A hole in the jungle. A house on stilts over a riverbank...
Bishop aimed his gun at the young woman facing the mirror.
"So here's the life-or-death question: who are you and where's van Eyck?"
"I'm nobody."
"You sent the message. You serviced his drop. You showed at the meet."
"I don't know him-I don't know anything!"
"You're lying." Bishop thumbed back the hammer.
Dead inside, he wanted to kill. Something, someone, anyone...
This one.
Ten years have passed since Nathan Muir rescued Tom Bishop from a Suzhou Prison and escaped the Agency for good. Now, all his former agents have suddenly vanished leaving the CIA blinded around the globe.
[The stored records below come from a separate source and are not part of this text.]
@[simp] theorem State.discardFlow_sound (s : State) (n fid : Nat) (x : SrcFlow) (f : Nat → Op → Option (Final × Nat × Nat)) (hS : s.Sound gr) :
    (State.discardFlow s n fid x f).Sound gr := by
  unfold State.discardFlow
  dsimp only
  refine foldl_sound (fun s q h => by simp [h]) ?_
  refine foldl_sound (fun s q h => ?_) (by simp [hS])
  (repeat' split) <;> simp [h]

@[simp] theorem State.atomicResultWrite_sound (s : State) (place : Nat) (o : Op) (a : AtomicArea) (result : Option Nat) (hS : s.Sound gr) :
    (State.atomicResultWrite s place o a result).Sound gr := by
  unfold State.atomicResultWrite
  try dsimp only
  (repeat' split) <;> first | (simp (maxDischargeDepth := 50) +contextual [hS]; done) | (simp_all (maxDischargeDepth := 50) +contextual [pair_iff]; done) | (refine foldl_sound ?_ (by first | (simp (maxDischargeDepth := 50) +contextual [hS]; done) | (simp_all (maxDischargeDepth := 50) +contextual [pair_iff]; done)); intro s' x' hs'; (try dsimp only); (repeat' split) <;> (first | (simp (maxDischargeDepth := 50) +contextual [hS]; done) | (simp_all (maxDischargeDepth := 50) +contextual [pair_iff]; done)))

@[simp] theorem State.memberHas_sound (s : State) (n g seq member : Nat) (hS : s.Sound gr) :
    (State.memberHas s n g seq member).Sound gr := by
  unfold State.memberHas; dsimp only; (repeat' split) <;> simp (maxDischargeDepth := 9) +contextual [hS]

@[simp] theorem State.opAcked_sound (s : State) (n fid place : Nat) (p : OutParcel) (result : Option Nat) (hS : s.Sound gr) :
    (State.opAcked s n fid place p result).Sound gr := by
  unfold State.opAcked; dsimp only; (repeat' split) <;> simp (maxDischargeDepth := 9) +contextual [hS]

@[simp] theorem State.opened_sound (s : State) (n fid : Nat) (a : AnswerCell) (hS : s.Sound gr) :
    (State.opened s n fid a).Sound gr := by
  unfold State.opened; simp [hS]

@[simp] theorem State.flowAck_sound (s : State) (n fid : Nat) (x : SrcFlow) (a : AnswerCell) (hS : s.Sound gr) :
    (State.flowAck s n fid x a).Sound gr := by
  unfold State.flowAck; (repeat' split) <;> simp [hS]

@[simp] theorem State.parkAnswer_sound (s : State) (n fid : Nat) (c : WireCell) (hS : s.Sound gr) :
    (State.parkAnswer s n fid c).Sound gr := by
  unfold State.parkAnswer
  try dsimp only
  (repeat' split) <;> first | (simp (maxDischargeDepth := 50) +contextual [hS]; done) | (simp_all (maxDischargeDepth := 50) +contextual [pair_iff]; done) | (refine foldl_sound ?_ (by first | (simp (maxDischargeDepth := 50) +contextual [hS]; done) | (simp_all (maxDischargeDepth := 50) +contextual [pair_iff]; done)); intro s' x' hs'; (try dsimp only); (repeat' split) <;> (first | (simp (maxDischargeDepth := 50) +contextual [hS]; done) | (simp_all (maxDischargeDepth := 50) +contextual [pair_iff]; done)))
Then a coded message comes in from Malaysia with astonishing news: a lone spy has survived the mysterious purge. Long forgotten in Kuala Lumpur, he claims to know the secrets behind Muir's networks and a new cataclysmic danger threatening the world. There's just one catch. He'll only come in to the one man Langley trusts less and despises more than Nathan Muir: Tom Bishop.
With Muir's Gambit, Michael Frost Beckner cleverly disguised a character-study of CIA moral dissolution and the struggle for redemption as an unrestrained spy thriller. In the process, he added a new, unconventional narrator to the great characters of espionage fiction: the best-intentioned, remarkably hapless, never-offended but ever-aggrieved Agency lawyer, Russell Aiken.
Even as Aiken hides a fatal diagnosis, he hopes to trade his law books for one shot at the cloak and dagger-and redemption-of the field. Bishop's Endgame, sequel to Beckner's hit film Spy Game, opens with clandestine operative Tom Bishop AWOL in the killing fields of Kosovo, and spymaster Nathan Muir retired to Princeton University, where he's up to his old tricks working recruitment on brilliant student Amy Kim.
Set at the crucial time of the Malaysian summit where al-Qaeda plans the September 11 attacks, the CIA is rendered powerless as all Muir's former spy networks, all around the globe, suddenly vanish.
Bishop is soon off the grid in Malaysia, joining forces with Lara van Eyck-the enigmatic Eurasian daughter of Muir's last and long-forgotten spy. But when Amy Kim discovers evidence implicating Bishop in Muir's betrayal, Aiken's wish for field work turns into a curse, and he's sent to Malaysia to terminate Bishop with extreme prejudice.
Bishop and Muir will have their final face-off along a border between two countries, two centuries, two world orders; between life and death and two versions of themselves: who they want to be and who the Spy Game makes them.